■ **ENTRIES SHOWN**
/-- The benches of a NATIVE or SLC extent and how many of its pages each holds (R223). -/
def Dev.extentPieces (d : Dev) (x : Extent) : List (Nat × Nat × Nat) :=
  let n := pagesOf x.length
  match x.loc with
  | .buffer _ => []
  | .native a b start =>
    let endA := ((AMap.get? d.face.benches a).map Bench.endPos).getD 0
    let m := min n (endA - start)
    (a, start, m) :: (match b with | some c => [(c, 0, n - m)] | none => [])
  | .slc pos =>
    let step := fun (acc : List (Nat × Nat × Nat) × Nat × Nat × Nat) (_ : Nat) =>
      let (l, seq, p, left) := acc
      if left = 0 then acc
      else match AMap.get? d.face.slcLog seq with
        | none => acc
        | some id =>
          let e := ((AMap.get? d.face.benches id).map Bench.endPos).getD 0
          let m := min left (e - p)
          (l ++ [(id, p, m)], seq + 1, 0, left - m)
    ((List.range 8).foldl step ([], pos / 262144, pos % 262144, n)).1

/-- The bench and position of page `k` of an extent, none while it is in the flash write buffer (R223). -/
def Dev.pagePlace (d : Dev) (x : Extent) (k : Nat) : Option (Nat × Nat) :=
  ((d.extentPieces x).foldl (fun (acc : Option (Nat × Nat) × Nat) (p : Nat × Nat × Nat) =>
    match acc.1 with
    | some _ => acc
    | none => if acc.2 < p.2.2 then (some (p.1, p.2.1 + acc.2), acc.2) else (none, acc.2 - p.2.2)) (none, k)).1

/-- The die that holds page `k` of an extent. -/
def Dev.pageDie (d : Dev) (x : Extent) (k : Nat) : Option Nat :=
  match d.pagePlace x k with
  | none => none
  | some (b, p) => match AMap.get? d.face.benches b with
    | none => none
    | some y => y.dieAt p

/-- MEDIA_PAGE_READ for the pages of extents that lie on the NAND; one recorded unreadable is not read (R245, Table 06-14). -/
def Dev.countPages (d : Dev) (pages : List (Nat × Nat)) : Dev :=
  d.count Counter.mediaPageRead 0 (pages.countP (fun p => match AMap.get? d.face.extents p.1 with
    | some x => (d.pagePlace x p.2).isSome && !x.unreadable.contains p.2
    | none => false))

/-- A SPARE die block of a die taken to replace a retired one, and queued for erase (Table 06-2). -/
def Dev.takeSpare (d : Dev) (die : Nat) : Option Dev :=
  match AMap.get? d.face.dies die with
  | none => none
  | some x => ((List.range d.face.blocksPerPlane).reverse.find? (fun b => d.blockState x b == .spare)).map (fun b => d.setBlock die b .stale)

/-- A die block retired, a SPARE one taken in its place where one is left (Table 06-2). -/
def Dev.retireBlock (d : Dev) (die b : Nat) : Dev :=
  let d := (d.setBlock die b .retired).count Counter.blockRetire 0 1
  (d.takeSpare die).getD d

/-- A bench whose data are all invalid gives its die blocks up for erase; one that holds a failed page is marked for retirement, and no erase of
it is attempted (R218, Table 06-2). -/
def Dev.reclaimBench (d : Dev) (id : Nat) : Dev :=
  match AMap.get? d.face.benches id with
  | none => d
  | some b =>
    if b.validPages = 0 && (b.state == .verified || b.state == .weak) then
      let bad := b.failed.map (fun p => p % max 1 b.members.length)
      let d := (List.range b.members.length).foldl (fun d k => match b.members[k]? with
        | none => d
        | some m => if bad.contains k then d.retireBlock m.1 m.2 else d.setBlock m.1 m.2 .stale) d
      d.modBench id (fun x => { x with state := .reclaiming, parityBench := none })
    else d

/-- SLC_PARITY benches whose every dependant is verified or reclaimed become stale (R216). -/
def Dev.releaseParity (d : Dev) : Dev :=
  let needed := fun (id : Nat) => d.face.benches.any (fun p => p.2.parityBench == some id)
  let idle := d.face.benches.filter (fun p => p.2.kind == .slcParity && (p.2.state == .closed || p.2.state == .verified || p.2.state == .weak) && !needed p.1)
  idle.foldl (fun d p =>
    (p.2.members.foldl (fun d m => d.setBlock m.1 m.2 .stale) d).modBench p.1 (fun b => { b with state := .reclaiming })) d

/-- The data of an extent moved away or discarded: its benches lose its pages and are reclaimed when none is left. -/
def Dev.releasePages (d : Dev) (x : Extent) : Dev :=
  let ps := (d.extentPieces x).map (fun p => (p.1, p.2.2))
  (ps.foldl (fun d p => d.reclaimBench p.1) (d.dropValid ps)).releaseParity

/-- Extents of discarded data whose benches are gone: their entries are FREE (R222). -/
def Dev.freeExtents (d : Dev) : Dev :=
  let gone := d.face.extents.filter (fun p => p.2.state == .discarded && (d.extentPieces p.2).all (fun q => !AMap.has d.face.benches q.1))
  gone.foldl (fun d p => let d := d.journal 0 p.1; { d with face := { d.face with extents := AMap.del d.face.extents p.1 } }) d

/-! ### Capacity (R242, R243, R257) -/

/-- Raw bytes of a die. -/
def Dev.dieBytes (d : Dev) : Nat := 4 * d.face.blocksPerPlane * d.face.ppb * pageBytes

/-- C_raw. -/
def Dev.cRaw (d : Dev) : Nat := (d.diesInService + d.diesIn .readOnly) * d.dieBytes

/-- G. -/
def Dev.gReserve (d : Dev) : Nat := ceilDiv (7 * d.cRaw) 100

/-- Granules of the scratch namespace (R243). -/
def Dev.granuleLimit (d : Dev) : Nat := 2 * d.cRaw / 100 / pageBytes

/-- VALID_BYTES, V, with the extents of replay logs (R242, R581). -/
def Dev.validBytes (d : Dev) : Nat :=
  pageBytes * sumNat ((d.face.extents.filter (fun p => p.2.state == .live || p.2.state == .filling)).map (fun p => pagesOf p.2.length))
    + pageBytes * d.granuleLimit + pageBytes * sumNat (d.group.logs.map (fun p => pagesOf p.2.ctx.out.length))

/-- FREE_BYTES, F: nothing when the terms leave none. -/
def Dev.freeBytes (d : Dev) : Nat := d.cRaw - d.gReserve - d.validBytes

/-- Bytes of an SLC-mode die block. -/
def Dev.slcBlockBytes (d : Dev) : Nat := 4 * (d.face.ppb / d.face.bits) * pageBytes

/-- S_MIN. -/
def Dev.sMin (d : Dev) : Nat := d.diesInService * d.slcBlockBytes

/-- The usable capacity, U. -/
def Dev.usable (d : Dev) : Nat := d.cRaw - d.gReserve - d.face.bits * d.sMin

/-- SLC_LIMIT as R242 computes it. -/
def Dev.slcLimitNow (d : Dev) : Nat :=
  let f := d.freeBytes / (2 * d.face.bits)
  roundDown (min (d.cRaw / 100) (max d.sMin f)) (max 1 d.slcBlockBytes)

/-- SLC_LIMIT recomputed (R242). -/
def Dev.recomputeSlc (d : Dev) : Dev := { d with face := { d.face with slcLimit := d.slcLimitNow, recompute := false } }

/-- SLC_HELD: the pages of extents in the SLC log or on their way into it. -/
def Dev.slcHeld (d : Dev) : Nat :=
  pageBytes * sumNat ((d.face.extents.filter (fun p => p.2.state != .discarded &&
    (match p.2.loc with | .slc _ => true | .buffer _ => !p.2.nativeDest | .native _ _ _ => false))).map (fun p => pagesOf p.2.length))

/-- DIRTY_NOW: chunks and granule slots of the flash write buffer that are not programmed, and of which no flushed copy stands (R238, R253). -/
def Dev.dirtyNow (d : Dev) : Nat :=
  chunkBytes * sumNat (d.face.extents.map (fun p => if p.2.buffered && !p.2.flushed then p.2.dirty else 0)) +
    pageBytes * d.face.granules.countP (fun p => p.2.buffered && !p.2.flushed)

/-- X_f in B/s (R249). -/
def Dev.flushRate (d : Dev) : Nat := min 200000000000 (200000000 * d.diesInService)

/-- DIRTY_PERMIT for a usable energy `e` in joules (R250). -/
def Dev.permitFor (d : Dev) (e : Rat) : Nat :=
  let x := e / 2 - 18 / 10
  if x ≤ 0 then 0
  else min (8 * 2 ^ 30) ((Rat.floor (x * (d.flushRate : Nat) / 180 / (67108864 : Nat))).toNat * 67108864)

/-- DIRTY_PERMIT set after a report of E_u: HOLDUP_PERMIT on a change, HOLDUP_DEGRADED below 8 GiB (R250, R255). -/
def Dev.setPermit (d : Dev) (e : Rat) : Dev :=
  let p := d.permitFor e
  let was := d.face.dirtyPermit
  let d := { d with face := { d.face with dirtyPermit := p } }
  let d := if p < 8 * 2 ^ 30 then d.chipTrouble ChipBit.holdupDegraded else d
  if p = was then d
  else d.event adminWin EventCode.holdupPermit 0 [(24, 8, p), (32, 4, (Rat.floor (e * (1000 : Nat))).toNat)]

/-! ### Writing (R222, R238, R239) -/

/-- The least free extent number. -/
def Dev.freeExtent (d : Dev) : Option Nat := AMap.firstFree d.face.extents 67108864

/-- Chunks of `n` bytes. -/
def chunksOf (n : Nat) : Nat := ceilDiv n chunkBytes

/-- Whether `n` more bytes can lie dirty under DIRTY_PERMIT (R238). -/
def Dev.dirtyRoom (d : Dev) (n : Nat) : Bool := decide (d.dirtyNow + n ≤ d.face.dirtyPermit)

/-- An extent added at the end of a dataset, with its destination (R239): `dirty` of its chunks are to be programmed. -/
def Dev.addExtent (d : Dev) (e ds : Nat) (bs : List Byte) (append : Option (Nat × Nat)) (dirty : Nat) (buffered : Bool) : Dev :=
  let slc := decide (d.slcHeld < d.face.slcLimit)
  let off := ((AMap.get? d.face.datasets ds).map Dataset.length).getD 0
  let x : Extent := { dataset := ds, state := .filling, loc := .buffer 0, damaged := false, length := bs.length, offset := off, journalSeq := 0, data := bs,
                      digest := [], unreadable := [], order := d.face.nextOrder, dirty := dirty, buffered := buffered, flushed := false, durable := false,
                      durTick := 0, nativeDest := !slc, set_ := d.face.nextSet, append := append }
  let d := { d with face := { d.face with
    extents := AMap.set d.face.extents e x
    nextOrder := d.face.nextOrder + 1
    nextSet := (d.face.nextSet + 1) % max 1 d.numSets
    datasets := AMap.mod d.face.datasets ds (fun t => { t with extents := t.extents ++ [e], length := t.length + bs.length }) } }
  let d := if slc then d else d.count Counter.slcBypass 0 1
  d.modExtent e id

/-- An extent that an append begins, and its place in the flash write buffer or its wait for one (R238). -/
def Dev.beginExtent (d : Dev) (e ds : Nat) (bs : List Byte) (append : Option (Nat × Nat)) : Dev :=
  let room := d.dirtyRoom (chunkBytes * chunksOf bs.length)
  let d := d.addExtent e ds bs append (chunksOf bs.length) room
  if room then d else d.count Counter.writeStall 0 1

/-- Whether an extent is programmed. -/
def Extent.programmed (x : Extent) : Bool :=
  match x.loc with
  | .buffer _ => false
  | _ => true

/-- An extent that is in the flash write buffer, or programmed, becomes durable (R238). -/
def Dev.makeDurable (d : Dev) (e : Nat) : Dev :=
  match AMap.get? d.face.extents e with
  | none => d
  | some x =>
    if x.durable || !(x.buffered || x.programmed) then d
    else d.modExtentQuiet e (fun y => { y with durable := true, durTick := d.tick.count })

/-- An extent whose last chunk is programmed takes its place on the media (R223). -/
def Dev.settleExtent (d : Dev) (e : Nat) (x : Extent) (native : Bool) : Option Dev :=
  let n := pagesOf x.length
  match d.programAnywhere (if native then .nativeData else .slcData) x.set_ n with
  | none => none
  | some (q, pieces, d) =>
    match pieces with
    | [] => some d
    | (a, start, _) :: rest =>
      if native then some (d.modExtent e (fun y => { y with loc := .native a ((rest.head?).map Prod.fst) start, set_ := q, nativeDest := true }))
      else
        let (seq, d) := d.logSeqOf a
        let d := rest.foldl (fun d p => (d.logSeqOf p.1).2) d
        some (d.modExtent e (fun y => { y with loc := .slc (seq * 262144 + start), set_ := q }))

■ **PROBLEM TO WORK ON**
Line count for "datasets": count the lines in the records above that hold this word, and give only the number.

■ **EXPECTED OUTPUT**
2